Saved entries
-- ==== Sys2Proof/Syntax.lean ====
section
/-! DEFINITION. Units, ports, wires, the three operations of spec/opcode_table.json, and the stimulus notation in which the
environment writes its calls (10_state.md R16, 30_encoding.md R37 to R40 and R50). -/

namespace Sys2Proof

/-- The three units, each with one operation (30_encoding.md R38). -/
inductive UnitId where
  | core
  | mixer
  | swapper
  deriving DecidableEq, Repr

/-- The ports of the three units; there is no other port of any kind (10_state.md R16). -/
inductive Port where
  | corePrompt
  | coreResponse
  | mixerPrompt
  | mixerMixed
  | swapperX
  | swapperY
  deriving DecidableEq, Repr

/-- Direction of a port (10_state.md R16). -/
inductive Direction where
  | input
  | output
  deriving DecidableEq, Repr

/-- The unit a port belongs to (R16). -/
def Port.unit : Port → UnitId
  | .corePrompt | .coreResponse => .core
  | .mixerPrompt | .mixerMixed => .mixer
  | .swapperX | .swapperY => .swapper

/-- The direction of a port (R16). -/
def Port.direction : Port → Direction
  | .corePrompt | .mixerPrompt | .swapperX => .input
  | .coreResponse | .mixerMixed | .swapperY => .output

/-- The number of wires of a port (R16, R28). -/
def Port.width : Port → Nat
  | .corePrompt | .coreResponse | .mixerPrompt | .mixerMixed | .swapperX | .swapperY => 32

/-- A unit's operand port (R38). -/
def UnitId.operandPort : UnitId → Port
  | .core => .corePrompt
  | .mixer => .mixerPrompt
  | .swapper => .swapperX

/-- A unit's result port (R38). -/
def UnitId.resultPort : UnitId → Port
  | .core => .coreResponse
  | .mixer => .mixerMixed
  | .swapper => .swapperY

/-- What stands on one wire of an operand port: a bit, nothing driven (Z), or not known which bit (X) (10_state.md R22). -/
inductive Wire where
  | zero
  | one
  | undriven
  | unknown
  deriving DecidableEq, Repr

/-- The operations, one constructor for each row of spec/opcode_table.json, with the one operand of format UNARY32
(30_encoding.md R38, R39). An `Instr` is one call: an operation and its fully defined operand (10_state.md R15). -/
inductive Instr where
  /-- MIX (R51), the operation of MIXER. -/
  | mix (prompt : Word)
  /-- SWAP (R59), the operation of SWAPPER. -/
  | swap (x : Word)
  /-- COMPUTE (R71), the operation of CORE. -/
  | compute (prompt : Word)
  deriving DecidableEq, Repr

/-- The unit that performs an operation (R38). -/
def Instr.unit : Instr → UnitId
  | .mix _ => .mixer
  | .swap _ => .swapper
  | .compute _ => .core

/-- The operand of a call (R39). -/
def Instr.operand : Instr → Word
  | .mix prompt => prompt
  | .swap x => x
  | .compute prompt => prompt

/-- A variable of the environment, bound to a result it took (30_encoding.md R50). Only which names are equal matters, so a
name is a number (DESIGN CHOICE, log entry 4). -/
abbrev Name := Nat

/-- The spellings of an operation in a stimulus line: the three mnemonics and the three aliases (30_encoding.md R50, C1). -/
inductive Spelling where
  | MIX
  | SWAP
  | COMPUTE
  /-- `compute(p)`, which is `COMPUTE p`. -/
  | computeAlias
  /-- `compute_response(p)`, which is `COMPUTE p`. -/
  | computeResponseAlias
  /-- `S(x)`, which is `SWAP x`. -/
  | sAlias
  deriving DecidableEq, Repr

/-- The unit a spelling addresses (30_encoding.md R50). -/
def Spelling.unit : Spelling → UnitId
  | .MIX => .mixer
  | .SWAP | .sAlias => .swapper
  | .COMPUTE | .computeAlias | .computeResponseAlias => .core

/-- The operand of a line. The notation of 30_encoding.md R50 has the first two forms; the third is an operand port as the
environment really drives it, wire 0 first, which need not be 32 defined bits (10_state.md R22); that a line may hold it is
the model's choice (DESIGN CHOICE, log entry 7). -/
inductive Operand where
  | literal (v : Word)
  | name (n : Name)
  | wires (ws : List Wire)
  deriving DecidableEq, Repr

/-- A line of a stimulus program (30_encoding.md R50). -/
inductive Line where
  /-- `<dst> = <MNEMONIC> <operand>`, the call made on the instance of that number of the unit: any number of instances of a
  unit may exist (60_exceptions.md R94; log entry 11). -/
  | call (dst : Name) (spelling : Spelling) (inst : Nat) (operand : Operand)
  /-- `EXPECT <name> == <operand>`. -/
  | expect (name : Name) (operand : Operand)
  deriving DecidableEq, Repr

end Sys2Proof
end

▶ _Instructions for the task_: Give back the data exactly, with no line dropped.

▶ _Final answer_:
-- ==== Sys2Proof/Syntax.lean ====
section
/-! DEFINITION. Units, ports, wires, the three operations of spec/opcode_table.json, and the stimulus notation in which the
environment writes its calls (10_state.md R16, 30_encoding.md R37 to R40 and R50). -/

namespace Sys2Proof

/-- The three units, each with one operation (30_encoding.md R38). -/
inductive UnitId where
  | core
  | mixer
  | swapper
  deriving DecidableEq, Repr

/-- The ports of the three units; there is no other port of any kind (10_state.md R16). -/
inductive Port where
  | corePrompt
  | coreResponse
  | mixerPrompt
  | mixerMixed
  | swapperX
  | swapperY
  deriving DecidableEq, Repr

/-- Direction of a port (10_state.md R16). -/
inductive Direction where
  | input
  | output
  deriving DecidableEq, Repr

/-- The unit a port belongs to (R16). -/
def Port.unit : Port → UnitId
  | .corePrompt | .coreResponse => .core
  | .mixerPrompt | .mixerMixed => .mixer
  | .swapperX | .swapperY => .swapper

/-- The direction of a port (R16). -/
def Port.direction : Port → Direction
  | .corePrompt | .mixerPrompt | .swapperX => .input
  | .coreResponse | .mixerMixed | .swapperY => .output

/-- The number of wires of a port (R16, R28). -/
def Port.width : Port → Nat
  | .corePrompt | .coreResponse | .mixerPrompt | .mixerMixed | .swapperX | .swapperY => 32

/-- A unit's operand port (R38). -/
def UnitId.operandPort : UnitId → Port
  | .core => .corePrompt
  | .mixer => .mixerPrompt
  | .swapper => .swapperX

/-- A unit's result port (R38). -/
def UnitId.resultPort : UnitId → Port
  | .core => .coreResponse
  | .mixer => .mixerMixed
  | .swapper => .swapperY

/-- What stands on one wire of an operand port: a bit, nothing driven (Z), or not known which bit (X) (10_state.md R22). -/
inductive Wire where
  | zero
  | one
  | undriven
  | unknown
  deriving DecidableEq, Repr

/-- The operations, one constructor for each row of spec/opcode_table.json, with the one operand of format UNARY32
(30_encoding.md R38, R39). An `Instr` is one call: an operation and its fully defined operand (10_state.md R15). -/
inductive Instr where
  /-- MIX (R51), the operation of MIXER. -/
  | mix (prompt : Word)
  /-- SWAP (R59), the operation of SWAPPER. -/
  | swap (x : Word)
  /-- COMPUTE (R71), the operation of CORE. -/
  | compute (prompt : Word)
  deriving DecidableEq, Repr

/-- The unit that performs an operation (R38). -/
def Instr.unit : Instr → UnitId
  | .mix _ => .mixer
  | .swap _ => .swapper
  | .compute _ => .core

/-- The operand of a call (R39). -/
def Instr.operand : Instr → Word
  | .mix prompt => prompt
  | .swap x => x
  | .compute prompt => prompt

/-- A variable of the environment, bound to a result it took (30_encoding.md R50). Only which names are equal matters, so a
name is a number (DESIGN CHOICE, log entry 4). -/
abbrev Name := Nat

/-- The spellings of an operation in a stimulus line: the three mnemonics and the three aliases (30_encoding.md R50, C1). -/
inductive Spelling where
  | MIX
  | SWAP
  | COMPUTE
  /-- `compute(p)`, which is `COMPUTE p`. -/
  | computeAlias
  /-- `compute_response(p)`, which is `COMPUTE p`. -/
  | computeResponseAlias
  /-- `S(x)`, which is `SWAP x`. -/
  | sAlias
  deriving DecidableEq, Repr

/-- The unit a spelling addresses (30_encoding.md R50). -/
def Spelling.unit : Spelling → UnitId
  | .MIX => .mixer
  | .SWAP | .sAlias => .swapper
  | .COMPUTE | .computeAlias | .computeResponseAlias => .core

/-- The operand of a line. The notation of 30_encoding.md R50 has the first two forms; the third is an operand port as the
environment really drives it, wire 0 first, which need not be 32 defined bits (10_state.md R22); that a line may hold it is
the model's choice (DESIGN CHOICE, log entry 7). -/
inductive Operand where
  | literal (v : Word)
  | name (n : Name)
  | wires (ws : List Wire)
  deriving DecidableEq, Repr

/-- A line of a stimulus program (30_encoding.md R50). -/
inductive Line where
  /-- `<dst> = <MNEMONIC> <operand>`, the call made on the instance of that number of the unit: any number of instances of a
  unit may exist (60_exceptions.md R94; log entry 11). -/
  | call (dst : Name) (spelling : Spelling) (inst : Nat) (operand : Operand)
  /-- `EXPECT <name> == <operand>`. -/
  | expect (name : Name) (operand : Operand)
  deriving DecidableEq, Repr

end Sys2Proof
end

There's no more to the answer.